GOAL OF THE EXERCISE = Begin at the line below that has "at once with" and stop after the line that has "let ok := fun v => decide (1 ≤ v ∧ v ≤ 5)". Please restate only those lines, word for word.

──────── LISTED RECORDS

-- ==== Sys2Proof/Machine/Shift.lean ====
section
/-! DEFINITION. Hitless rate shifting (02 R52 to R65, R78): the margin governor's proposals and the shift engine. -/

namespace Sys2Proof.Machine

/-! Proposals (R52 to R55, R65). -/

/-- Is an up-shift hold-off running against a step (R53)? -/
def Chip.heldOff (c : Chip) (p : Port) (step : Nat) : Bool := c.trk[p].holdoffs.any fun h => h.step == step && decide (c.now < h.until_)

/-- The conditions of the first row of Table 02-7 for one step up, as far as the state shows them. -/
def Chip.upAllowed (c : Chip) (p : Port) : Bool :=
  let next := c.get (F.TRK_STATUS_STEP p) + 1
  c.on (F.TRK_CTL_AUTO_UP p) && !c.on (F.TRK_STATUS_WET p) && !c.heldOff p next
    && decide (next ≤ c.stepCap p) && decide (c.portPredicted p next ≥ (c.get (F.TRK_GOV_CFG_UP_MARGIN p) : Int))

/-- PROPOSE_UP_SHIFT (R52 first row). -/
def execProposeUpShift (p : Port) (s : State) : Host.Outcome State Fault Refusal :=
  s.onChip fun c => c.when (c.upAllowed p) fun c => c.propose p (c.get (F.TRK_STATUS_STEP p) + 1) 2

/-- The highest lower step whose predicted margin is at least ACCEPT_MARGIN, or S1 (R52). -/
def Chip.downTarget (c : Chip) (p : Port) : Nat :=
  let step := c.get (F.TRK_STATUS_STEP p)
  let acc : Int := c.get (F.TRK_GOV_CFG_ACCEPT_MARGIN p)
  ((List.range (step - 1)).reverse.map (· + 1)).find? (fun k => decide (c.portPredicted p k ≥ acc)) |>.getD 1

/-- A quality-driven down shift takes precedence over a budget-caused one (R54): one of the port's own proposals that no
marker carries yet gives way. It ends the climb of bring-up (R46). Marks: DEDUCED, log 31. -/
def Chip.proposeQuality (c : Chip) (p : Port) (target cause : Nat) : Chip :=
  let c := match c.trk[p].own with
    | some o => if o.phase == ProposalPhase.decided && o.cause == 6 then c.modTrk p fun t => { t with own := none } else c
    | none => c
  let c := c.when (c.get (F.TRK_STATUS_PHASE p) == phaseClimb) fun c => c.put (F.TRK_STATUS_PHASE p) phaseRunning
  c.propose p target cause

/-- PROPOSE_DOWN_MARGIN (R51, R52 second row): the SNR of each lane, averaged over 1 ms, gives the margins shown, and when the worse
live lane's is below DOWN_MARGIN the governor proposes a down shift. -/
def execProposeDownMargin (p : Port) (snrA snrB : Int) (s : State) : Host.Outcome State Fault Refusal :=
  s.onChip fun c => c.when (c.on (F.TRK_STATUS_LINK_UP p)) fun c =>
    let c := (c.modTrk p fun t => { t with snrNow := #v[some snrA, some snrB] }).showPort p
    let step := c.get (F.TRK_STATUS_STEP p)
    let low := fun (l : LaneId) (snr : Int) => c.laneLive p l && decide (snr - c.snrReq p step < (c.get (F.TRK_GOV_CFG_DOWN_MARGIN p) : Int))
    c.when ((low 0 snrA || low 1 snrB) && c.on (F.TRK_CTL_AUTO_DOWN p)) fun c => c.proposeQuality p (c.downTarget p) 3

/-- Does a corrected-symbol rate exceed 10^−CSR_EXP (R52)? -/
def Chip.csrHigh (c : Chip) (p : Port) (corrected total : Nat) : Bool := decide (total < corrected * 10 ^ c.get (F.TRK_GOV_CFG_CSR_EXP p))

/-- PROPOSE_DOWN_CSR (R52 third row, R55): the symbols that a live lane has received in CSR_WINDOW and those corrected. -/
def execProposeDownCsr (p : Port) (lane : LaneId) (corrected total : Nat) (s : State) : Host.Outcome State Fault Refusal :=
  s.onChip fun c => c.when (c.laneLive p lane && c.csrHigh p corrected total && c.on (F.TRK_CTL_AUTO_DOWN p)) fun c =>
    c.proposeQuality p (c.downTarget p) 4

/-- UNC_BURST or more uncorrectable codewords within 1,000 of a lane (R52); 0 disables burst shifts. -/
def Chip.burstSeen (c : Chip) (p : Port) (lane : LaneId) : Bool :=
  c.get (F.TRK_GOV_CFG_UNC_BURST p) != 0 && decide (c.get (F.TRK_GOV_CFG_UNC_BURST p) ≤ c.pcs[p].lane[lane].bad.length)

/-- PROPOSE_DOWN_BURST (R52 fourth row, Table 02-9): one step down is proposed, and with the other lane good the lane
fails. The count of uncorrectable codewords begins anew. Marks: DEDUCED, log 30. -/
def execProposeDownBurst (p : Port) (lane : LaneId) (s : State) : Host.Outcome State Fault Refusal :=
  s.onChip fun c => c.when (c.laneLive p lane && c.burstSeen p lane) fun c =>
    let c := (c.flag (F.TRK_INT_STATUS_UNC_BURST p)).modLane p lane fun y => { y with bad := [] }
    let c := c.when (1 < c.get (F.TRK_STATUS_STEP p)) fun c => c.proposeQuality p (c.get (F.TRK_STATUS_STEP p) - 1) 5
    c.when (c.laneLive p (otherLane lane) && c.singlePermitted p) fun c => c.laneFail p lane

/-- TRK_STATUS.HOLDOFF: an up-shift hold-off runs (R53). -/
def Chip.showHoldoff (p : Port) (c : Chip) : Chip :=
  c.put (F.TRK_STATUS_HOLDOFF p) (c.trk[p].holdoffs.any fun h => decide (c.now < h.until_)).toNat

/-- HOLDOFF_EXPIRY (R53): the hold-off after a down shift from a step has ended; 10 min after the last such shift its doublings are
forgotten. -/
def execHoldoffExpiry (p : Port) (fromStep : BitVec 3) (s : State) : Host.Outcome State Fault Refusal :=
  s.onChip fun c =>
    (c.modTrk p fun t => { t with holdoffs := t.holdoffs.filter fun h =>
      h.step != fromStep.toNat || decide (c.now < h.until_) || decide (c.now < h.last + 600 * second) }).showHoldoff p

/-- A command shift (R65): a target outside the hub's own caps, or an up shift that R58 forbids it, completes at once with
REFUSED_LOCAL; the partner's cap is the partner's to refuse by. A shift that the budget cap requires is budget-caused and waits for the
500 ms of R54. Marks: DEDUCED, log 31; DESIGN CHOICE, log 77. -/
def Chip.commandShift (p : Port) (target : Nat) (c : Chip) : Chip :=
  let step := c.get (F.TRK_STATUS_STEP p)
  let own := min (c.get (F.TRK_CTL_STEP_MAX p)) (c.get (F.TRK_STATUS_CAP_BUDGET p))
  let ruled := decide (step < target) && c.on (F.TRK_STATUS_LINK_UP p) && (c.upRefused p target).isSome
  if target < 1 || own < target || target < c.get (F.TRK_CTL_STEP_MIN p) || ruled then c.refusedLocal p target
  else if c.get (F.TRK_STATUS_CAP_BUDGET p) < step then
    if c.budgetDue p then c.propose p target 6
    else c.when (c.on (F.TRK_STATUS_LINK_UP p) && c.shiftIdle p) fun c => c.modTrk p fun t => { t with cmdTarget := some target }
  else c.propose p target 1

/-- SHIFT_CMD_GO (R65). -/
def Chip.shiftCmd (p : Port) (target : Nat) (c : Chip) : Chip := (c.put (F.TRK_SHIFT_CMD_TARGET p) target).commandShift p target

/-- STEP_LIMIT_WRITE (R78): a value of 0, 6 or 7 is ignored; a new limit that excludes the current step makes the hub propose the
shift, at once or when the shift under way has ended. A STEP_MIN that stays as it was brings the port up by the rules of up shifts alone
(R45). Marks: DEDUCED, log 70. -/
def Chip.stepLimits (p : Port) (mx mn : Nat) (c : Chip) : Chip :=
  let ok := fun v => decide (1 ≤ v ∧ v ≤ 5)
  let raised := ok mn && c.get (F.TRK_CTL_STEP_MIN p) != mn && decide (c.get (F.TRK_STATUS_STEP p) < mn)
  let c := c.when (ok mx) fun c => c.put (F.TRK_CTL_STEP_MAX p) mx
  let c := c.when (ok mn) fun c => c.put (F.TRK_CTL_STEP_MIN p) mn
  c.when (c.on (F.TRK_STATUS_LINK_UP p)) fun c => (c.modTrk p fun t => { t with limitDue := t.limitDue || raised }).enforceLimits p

────────────────

SOLVED PROBLEM =
/-- A command shift (R65): a target outside the hub's own caps, or an up shift that R58 forbids it, completes at once with
REFUSED_LOCAL; the partner's cap is the partner's to refuse by. A shift that the budget cap requires is budget-caused and waits for the
500 ms of R54. Marks: DEDUCED, log 31; DESIGN CHOICE, log 77. -/
def Chip.commandShift (p : Port) (target : Nat) (c : Chip) : Chip :=
  let step := c.get (F.TRK_STATUS_STEP p)
  let own := min (c.get (F.TRK_CTL_STEP_MAX p)) (c.get (F.TRK_STATUS_CAP_BUDGET p))
  let ruled := decide (step < target) && c.on (F.TRK_STATUS_LINK_UP p) && (c.upRefused p target).isSome
  if target < 1 || own < target || target < c.get (F.TRK_CTL_STEP_MIN p) || ruled then c.refusedLocal p target
  else if c.get (F.TRK_STATUS_CAP_BUDGET p) < step then
    if c.budgetDue p then c.propose p target 6
    else c.when (c.on (F.TRK_STATUS_LINK_UP p) && c.shiftIdle p) fun c => c.modTrk p fun t => { t with cmdTarget := some target }
  else c.propose p target 1

/-- SHIFT_CMD_GO (R65). -/
def Chip.shiftCmd (p : Port) (target : Nat) (c : Chip) : Chip := (c.put (F.TRK_SHIFT_CMD_TARGET p) target).commandShift p target

/-- STEP_LIMIT_WRITE (R78): a value of 0, 6 or 7 is ignored; a new limit that excludes the current step makes the hub propose the
shift, at once or when the shift under way has ended. A STEP_MIN that stays as it was brings the port up by the rules of up shifts alone
(R45). Marks: DEDUCED, log 70. -/
def Chip.stepLimits (p : Port) (mx mn : Nat) (c : Chip) : Chip :=
  let ok := fun v => decide (1 ≤ v ∧ v ≤ 5)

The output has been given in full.